Chocolate Chip Brownies - Whole Wheat Brownies and Award


This is my 50th post. I was thinking of a recipe which would be appropriate to celebrate this small milestone and decided to bake Brownies. They are a quick and easy dessert or snack. I tried to make it healthy (I know it does have lotz of sugar and butter - but I tried to make it a bit healthier) by adding Whole wheat flour and was pleasantly surprised by the results. Recipe is adapted from here .
Ingredients :
  • 1 cup whole wheat flour
  • 3/4 cup unsweetened cocoa powder
  • 3/4 cup butter
  • 1 1/2 cups sugar
  • 2 eggs
  • 1 tsp baking powder
    1/2 tsp salt
  • 1/4 cup buttermilk
  • 1/2 cup chocolate chips
Preparation :
  1. Preheat oven to 350F and grease a 9 inch square cake pan.
  2. In a large bowl mix together whole wheat Flour,baking powder,salt and sugar.
  3. In another bowl Blend melted butter and cocoa.
  4. Add butter/cocoa mixture to the large bowl with the dry ingredients. Add the eggs. Mix well.
  5. Add the Chocolate chips and buttermilk . Mix until all ingredients are blended.Pour into the prepared cake pan.
  6. Bake in preheated oven for 40 to 45 minutes, or until brownies begin to pull away from the sides of the pan. Let brownies cool, then cut into squares.

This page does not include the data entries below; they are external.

/-- The reset state of an admitted configuration has the invariant. -/
theorem legal_resetOf {c : Config} (hc : c.wellFormed = true) : LegalState (State.resetOf c) where
  config := hc
  bank := rfl
  legal _ hq := pllLegal_of_wellFormed hc hq
  rolling := nofun
  answered := nofun
  noDivideByZero := nofun
  detailOfRamp := nofun

/-- Settles O4: the configuration of the test vectors is admitted. -/
theorem resetMeetsTheInvariant : Obligations.ResetMeetsTheInvariant :=
  ⟨legal_resetOf (by decide +kernel), fun _ => legal_resetOf⟩

/-- Settles O8: the decoder's answer selects the branch of the step. -/
theorem stepRunsTheDecodedOperation : Obligations.StepRunsTheDecodedOperation :=
  ⟨fun s rec rest i hp hd => by rw [step_of_pending hp, hd], fun _ => step_of_nil⟩

end Sys2Proof.Proofs
end

section
/-!
PROOFS of the statements about memory: reading has no side effect, and the order of the bytes of a parameter word
(20_memory.md).
-/
namespace Sys2Proof.Proofs

open Sys2Proof.Machine Sys2Proof.Laws

variable {i : Instr} {s u : State}

/-! ## Read-only operations -/

/-- Everything a read-only operation can do to a block that has not faulted: its result as the response, or a fault
taken, and no other write (10_state.md R39). -/
theorem exec_readOnly_cases (hr : readOnly i = true) (hf : s.fault = none) (hx : exec i s = .next u) :
    (∃ r, u = respond s (.result r)) ∨ ∃ f, u = takeFault s f := by
  rcases exec_effect hx with ⟨f, hf', -⟩ | ⟨-, t, he, hu⟩
  · rw [hf] at hf'
    cases hf'
  · obtain rfl := effect_of_readOnly he hr
    rcases hu with ⟨r, rfl⟩ | ⟨c, d, rfl⟩
    · exact .inl ⟨r, rfl⟩
    · exact .inr ⟨_, rfl⟩

/-- A state agrees with itself on every read set. -/
theorem sameReads_refl (i : Instr) (s : State) : sameReads i s s := by
  cases i with
  | pllFreq | pllParam | nonceScid | nonceChipaddr | chipHashrate | chipRamp => exact rfl
  | nonceScidv => exact ⟨rfl, rfl⟩
  | nonceRolldur => exact ⟨rfl, rfl, rfl⟩
  | _ => trivial

/-- The response port is in no read set. -/
theorem sameReads_respond (i : Instr) (s : State) (r : Response) : sameReads i s (respond s r) := sameReads_refl i s

/-- An instruction answers the same whatever stands on the response port. -/
theorem exec_response_of_respond {v : State} {r : Response} (hf : s.fault = none) (hx : exec i s = .next u)
    (hv : exec i (respond s r) = .next v) : v.response = u.response :=
  (answersDependOnTheReadSetOnly i s (respond s r) u v hf hf rfl rfl (sameReads_respond i s r) hx hv).symm

/-- A read-only operation that gave a result gives it again, and writes nothing else. -/
theorem exec_repeat_of_result {r : Result} (hr : readOnly i = true) (hf : s.fault = none)
    (hx : exec i s = .next (respond s (.result r))) :
    exec i (respond s (.result r)) = .next (respond s (.result r)) := by
  obtain ⟨v, hv⟩ := exec_next i (respond s (.result r))
  have hres : v.response = some (.result r) := exec_response_of_respond hf hx hv
  rcases exec_readOnly_cases (s := respond s (.result r)) hr hf hv with ⟨r', rfl⟩ | ⟨f, rfl⟩
  · obtain rfl : r' = r := by simpa using hres
    exact hv
  · simp at hres

/-- Settles O34: a result is given again because the response is in no read set, a fault because its record is kept. -/
theorem readingHasNoSideEffect : Obligations.ReadingHasNoSideEffect := by
  intro i s u hr hf hx
  rcases exec_readOnly_cases hr hf hx with ⟨r, rfl⟩ | ⟨f, rfl⟩
  · exact ⟨exec_repeat_of_result hr hf hx, fun _ => rfl⟩
  · exact ⟨exec_of_fault rfl, nofun⟩

/-! ## Byte order -/

/-- Settles O54: each byte is a field of the word. -/
theorem parameterWordBytesMostSignificantFirst : Obligations.ParameterWordBytesMostSignificantFirst := by
  intro w
  have byte (lo : Nat) : (w.extractLsb' lo 8).toNat = bitsOf w (lo + 7) lo := by
    rw [toNat_field, bitsOf, Nat.add_sub_cancel_left]
  simp only [wordBytes, List.map_cons, List.map_nil, byte]

end Sys2Proof.Proofs
end

section
/-!
PROOFS of the statements about the encoding: what the decoder makes of a record, and that the assembler reads what it
prints and expands `pll.configure` into what the fields say (30_encoding.md).
-/
namespace Sys2Proof.Proofs

open Sys2Proof.Machine Sys2Proof.Laws

/-! ## Operands that have the shape and types of a format -/

@[simp] theorem admits_u8_iff {o : Operand} : OperandKind.u8.admits o = true ↔ ∃ v, o = .u8 v := by
  cases o <;> simp [OperandKind.admits]

@[simp] theorem admits_u32_iff {o : Operand} : OperandKind.u32.admits o = true ↔ ∃ v, o = .u32 v := by
  cases o <;> simp [OperandKind.admits]

@[simp] theorem admits_q_iff {o : Operand} : OperandKind.q.admits o = true ↔ ∃ v, o = .q v := by
  cases o <;> simp [OperandKind.admits]

@[simp] theorem admits_qNonneg_iff {o : Operand} : OperandKind.qNonneg.admits o = true ↔ ∃ v, 0 ≤ v ∧ o = .q v := by
  cases o <;> simp [OperandKind.admits]

@[simp] theorem conforms_nil_iff {ops : List Operand} : conforms [] ops = true ↔ ops = [] := by
  cases ops <;> simp [conforms]

@[simp] theorem conforms_cons_iff {k : OperandKind} {ks : List OperandKind} {ops : List Operand} :
    conforms (k :: ks) ops = true ↔ ∃ o os, k.admits o = true ∧ conforms ks os = true ∧ ops = o :: os := by
  cases ops <;> simp [conforms]

/-- The record of a well-formed instruction has the shape of its opcode's format (R67, R68). -/
theorem recordShape : (i : Instr) → RecordShape.Statement i
  | .pllFreq p t => RecordShape.pllFreq p t
  | .pllParam p => RecordShape.pllParam p
  | .pllSetfreq p t f tol => RecordShape.pllSetfreq p t f tol
  | .pllLock p => RecordShape.pllLock p
  | .pllUnlock p => RecordShape.pllUnlock p
  | .pllEnable p => RecordShape.pllEnable p
  | .pllDisable p => RecordShape.pllDisable p
  | .pllSetoutdiv p t v => RecordShape.pllSetoutdiv p t v
  | .pllSetrefdiv p v => RecordShape.pllSetrefdiv p v
  | .pllSetfbdiv p v => RecordShape.pllSetfbdiv p v
  | .pllSetpost1 p v => RecordShape.pllSetpost1 p v
  | .pllSetpost2 p v => RecordShape.pllSetpost2 p v
  | .nonceCoreid n => RecordShape.nonceCoreid n
  | .nonceScid n => RecordShape.nonceScid n
  | .nonceScidv ver => RecordShape.nonceScidv ver
  | .nonceChipaddr n => RecordShape.nonceChipaddr n
  | .nonceRolldur => RecordShape.nonceRolldur
  | .chipVrenable m => RecordShape.chipVrenable m
  | .chipHashrate => RecordShape.chipHashrate
  | .chipRamp f => RecordShape.chipRamp f

/-- The illegal opcodes are those without a row in the opcode map (R69). -/
theorem formatOf_eq_none_iff {code : U8} : formatOf code = none ↔ ∀ row ∈ opRows, row.code ≠ code := by
  simp [formatOf]

/-- The format of an opcode is that of its row in the opcode map. -/
theorem exists_row_of_formatOf {code : U8} {fmt : Format} (h : formatOf code = some fmt) :
    ∃ row, opRows.find? (·.code = code) = some row ∧ row.format = fmt :=
  Option.map_eq_some_iff.mp h

/-! ## What the decoder makes of a record -/

/-- What the decoder may make of a record, each answer with its reason (R68 to R70). -/
inductive Reading (rec : OpRecord) : Decoded → Prop
  /-- the record of a well-formed instruction -/
  | op {i : Instr} (hw : i.wellFormed = true) (he : rec = encode i) : Reading rec (.op i)
  /-- an opcode without a row in the opcode map -/
  | illegalOpcode (hf : formatOf rec.opcode = none) : Reading rec .illegalOpcode
  /-- operands without the shape and types of the opcode's format -/
  | malformed {fmt : Format} (hf : formatOf rec.opcode = some fmt) (hc : conforms fmt.kinds rec.operands = false) :
      Reading rec .malformed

-----------------------And now its award time ------------------------

What perfect timing, My 50th post and an award. It make se so happy and its an humbling feeling that some of you out there read my recipes and love my blog. I am excited to receive this award from my blogpal , Faiza Ali of Faiza Ali's Kitchen who has passed this awesome 'beautiful blogger' award. Thank you so much for the generosity . She has a beautiful blog with a wonderful collection of recipes. Do check it out.

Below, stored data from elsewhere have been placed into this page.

/-! ### `popTurn` -/

@[simp] theorem State.popTurn_done (s : State) : s.popTurn.done = s.done := rfl
@[simp] theorem State.popTurn_err (s : State) : s.popTurn.err = s.err := rfl
@[simp] theorem State.popTurn_ovr (s : State) : s.popTurn.ovr = s.ovr := rfl
@[simp] theorem State.popTurn_rhValid (s : State) : s.popTurn.rhValid = s.rhValid := rfl
@[simp] theorem State.popTurn_ixValid (s : State) : s.popTurn.ixValid = s.ixValid := rfl
@[simp] theorem State.popTurn_lastErr (s : State) : s.popTurn.lastErr = s.lastErr := rfl
@[simp] theorem State.popTurn_lastOp (s : State) : s.popTurn.lastOp = s.lastOp := rfl
@[simp] theorem State.popTurn_errInfo (s : State) : s.popTurn.errInfo = s.errInfo := rfl
@[simp] theorem State.popTurn_arg0 (s : State) : s.popTurn.arg0 = s.arg0 := rfl
@[simp] theorem State.popTurn_arg1 (s : State) : s.popTurn.arg1 = s.arg1 := rfl
@[simp] theorem State.popTurn_arg2 (s : State) : s.popTurn.arg2 = s.arg2 := rfl
@[simp] theorem State.popTurn_arg3 (s : State) : s.popTurn.arg3 = s.arg3 := rfl
@[simp] theorem State.popTurn_res0 (s : State) : s.popTurn.res0 = s.res0 := rfl
@[simp] theorem State.popTurn_res1 (s : State) : s.popTurn.res1 = s.res1 := rfl
@[simp] theorem State.popTurn_res2 (s : State) : s.popTurn.res2 = s.res2 := rfl
@[simp] theorem State.popTurn_res3 (s : State) : s.popTurn.res3 = s.res3 := rfl
@[simp] theorem State.popTurn_maxCand (s : State) : s.popTurn.maxCand = s.maxCand := rfl
@[simp] theorem State.popTurn_rhW (s : State) : s.popTurn.rhW = s.rhW := rfl
@[simp] theorem State.popTurn_rhMult (s : State) : s.popTurn.rhMult = s.rhMult := rfl
@[simp] theorem State.popTurn_ixRefBase (s : State) : s.popTurn.ixRefBase = s.ixRefBase := rfl
@[simp] theorem State.popTurn_ixRefLen (s : State) : s.popTurn.ixRefLen = s.ixRefLen := rfl
@[simp] theorem State.popTurn_ixNblk (s : State) : s.popTurn.ixNblk = s.ixNblk := rfl
@[simp] theorem State.popTurn_ixTblsiz (s : State) : s.popTurn.ixTblsiz = s.ixTblsiz := rfl
@[simp] theorem State.popTurn_ixLastblk (s : State) : s.popTurn.ixLastblk = s.ixLastblk := rfl
@[simp] theorem State.popTurn_remtab (s : State) : s.popTurn.remtab = s.remtab := rfl
@[simp] theorem State.popTurn_headTab (s : State) : s.popTurn.headTab = s.headTab := rfl
@[simp] theorem State.popTurn_nextTab (s : State) : s.popTurn.nextTab = s.nextTab := rfl
@[simp] theorem State.popTurn_lastTab (s : State) : s.popTurn.lastTab = s.lastTab := rfl
@[simp] theorem State.popTurn_seq (s : State) : s.popTurn.seq = s.seq := rfl
@[simp] theorem State.popTurn_pend (s : State) : s.popTurn.pend = s.pend := rfl
@[simp] theorem State.popTurn_platform (s : State) : s.popTurn.platform = s.platform := rfl
@[simp] theorem State.popTurn_mem (s : State) : s.popTurn.mem = s.mem := rfl
@[simp] theorem State.popTurn_program (s : State) : s.popTurn.program = s.program := rfl
@[simp] theorem State.popTurn_schedule (s : State) : s.popTurn.schedule = s.schedule.tail := rfl
@[simp] theorem State.popTurn_hostReads (s : State) : s.popTurn.hostReads = s.hostReads := rfl
@[simp] theorem State.popTurn_freeCtr (s : State) : s.popTurn.freeCtr = s.freeCtr := rfl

Now I would love to share this Beautiful Blogger award with all my wonderful blogpals who have motivated me with their feedback and kind words and helped me to go on. It would make me even more happy if each one of you could collect this award and display it on your beautiful blog as a thank you for being so supportive and help me celebrate my small little achievement.